Overview
The goal of this document is to introduce applications of R for Generalized Mixed Effects Modeling.
Package and Data Preparation
library(psych) # For descriptives and ANOVA, and else
library(ez) # For ANOVA
library(tidyverse) # This is a collection of packages for data wrangling and visualizing
library(Rmisc)
library(reshape2) # For reorganizing data
#library(lsr)
library(lme4) # For generalized linear mixed effect model
library(lmerTest) # For p values in generalized linear mixed effect model
#library(emmeans)
#library(dplyr)
#library(forcats)
library(DescTools)
#library(SuppDists)
library(effsize)
library(ggpubr)
#library(MVN)
library(r2glmm)
dat <- read.csv("Demo Data Das.csv") # Read in the csv data
Data forging
# A quick look at the first several rows of the data. This is the wide format in which each row contains all information from one individual.
head(dat)
## X D1S D2S D3S D1D D2D D3D Speed WMC
## 1 1 6 6 10 3 4 2 52.57522 0.86260286
## 2 2 10 6 8 4 5 1 87.14825 0.41562595
## 3 3 8 10 9 5 2 3 65.23954 -1.74653932
## 4 4 10 9 9 3 2 3 106.95063 -0.03135097
## 5 5 7 9 9 3 3 4 89.83073 1.50946304
## 6 6 7 8 2 5 6 4 161.63888 0.75637916
# This function melt a wide-format data into long-formant in which each row contains information from one trial.

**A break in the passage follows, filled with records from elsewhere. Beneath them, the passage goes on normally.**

-- ==== Sys2Proof/Config.lean ====
section
/-! DEFINITION. What an implementation or a unit fixes, and the free values: constants WITHOUT a body, so that no proof can see one. Each is named in
an entry of the assumption log. -/

namespace Sys2Proof.Config

/-- The unit's 64-bit serial (Table 7.11, "unit"): log 7. -/
opaque serial : BitVec 64

/-- The factory's calibration page, one word per index below 1,024 (R462): log 7. -/
opaque calPage : Nat → Word

/-- The mask-ROM default of a core's vendor regions (R182): dispatch entries, microwords and nanowords. Log 2. -/
opaque romDispatch : Nat → BitVec 24
opaque romMicro : Nat → BitVec 24
opaque romNano : Nat → BitVec 96

/-- Ed25519 verification (R451, R452): key, message bytes as words, signature. Log 11. -/
opaque ed25519 : List Word → List Word → List Word → Bool

/-- Swetia's key, held in mask ROM (R452). Log 11. -/
opaque swetiaKey : List Word

/-- The on-chip power estimate in mW at the codes of D_2 to D_20 (R31). Log 12. -/
opaque estPower : List Nat → Nat

/-- Where the lock loop moves trim and code (R35): a free value named by the counter. Log 13. -/
opaque loopStep : Nat → (BitVec 6 × Int)

/-- The fine trim that bring-up phase 4 sets for an island (Table 19.2): log 13. -/
opaque phase4Trim : Nat → Int

/-- A free value of the width asked for: named by the counter of the state. Log 4. -/
opaque freeWord : Nat → Word

/-- Which of two cached lines of a set is replaced (R76 gives no rule). Log 14. -/
opaque evict : Nat → Bool

/-- The cosine of a latitude in 10^-7 degree, in units of 10^-9 (R412). Log 15. -/
opaque cosE9 : Int → Int

/-- Cosine and sine of a heading in 2^-16 turn, in units of 10^-9 (R412, R414). Log 15. -/
opaque headCosE9 : BitVec 16 → Int
opaque headSinE9 : BitVec 16 → Int

/-- The rounding of a learned quantity whose rounding the manual does not state (R424): adds 0 or 1. Log 16. -/
opaque roundUp : Nat → Bool

/-- Drawn values: the FE_OWN backoff in ms (R348) and a receive error count that ISO 11898-1 leaves in a range (R497). Log 4. -/
opaque draw : Nat → Nat

/-- The shape of the transmitted carrier amplitude at a power (R376) in half dB below full scale. Log 15. -/
opaque amplitude : Int → Nat

/-- The boundary-scan register's length, the instruction register's length beyond 2, and the instruction codes other than BYPASS (R502): log 8. -/
opaque tapCells : Nat
opaque tapIrExtra : Nat
opaque tapCode : List Bool → Nat

/-- The boundary-scan cells of the four balls that R502 names: FE_A_OWN, FE_B_OWN, FE_A_PA_EN, FE_B_PA_EN. Log 8. -/
opaque ballCell : Nat → Nat

/-- A crossing's queue holds one entry and this many more (R42 gives no depth). Log 24. -/
opaque xingExtra : Nat → Nat

/-- The grade of the unit: -E when true (R2, R508). Log 7. -/
opaque gradeE : Bool

end Sys2Proof.Config
end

dat2 <- melt(dat, measure.vars = c("D1S","D2S","D3S", "D1D","D2D","D3D"), variable.name = "Condition", value.name = "Score")
# Spliting the string variable "condition" into two seperate (repeated measure) variables
dat3 <- separate(dat2, Condition, sep = 2, into = c("Factor1","Factor2"), remove = TRUE)
# I recoded the ID variable to a factor (for the ANOVA analyses, otherwise R will treat it as a DV)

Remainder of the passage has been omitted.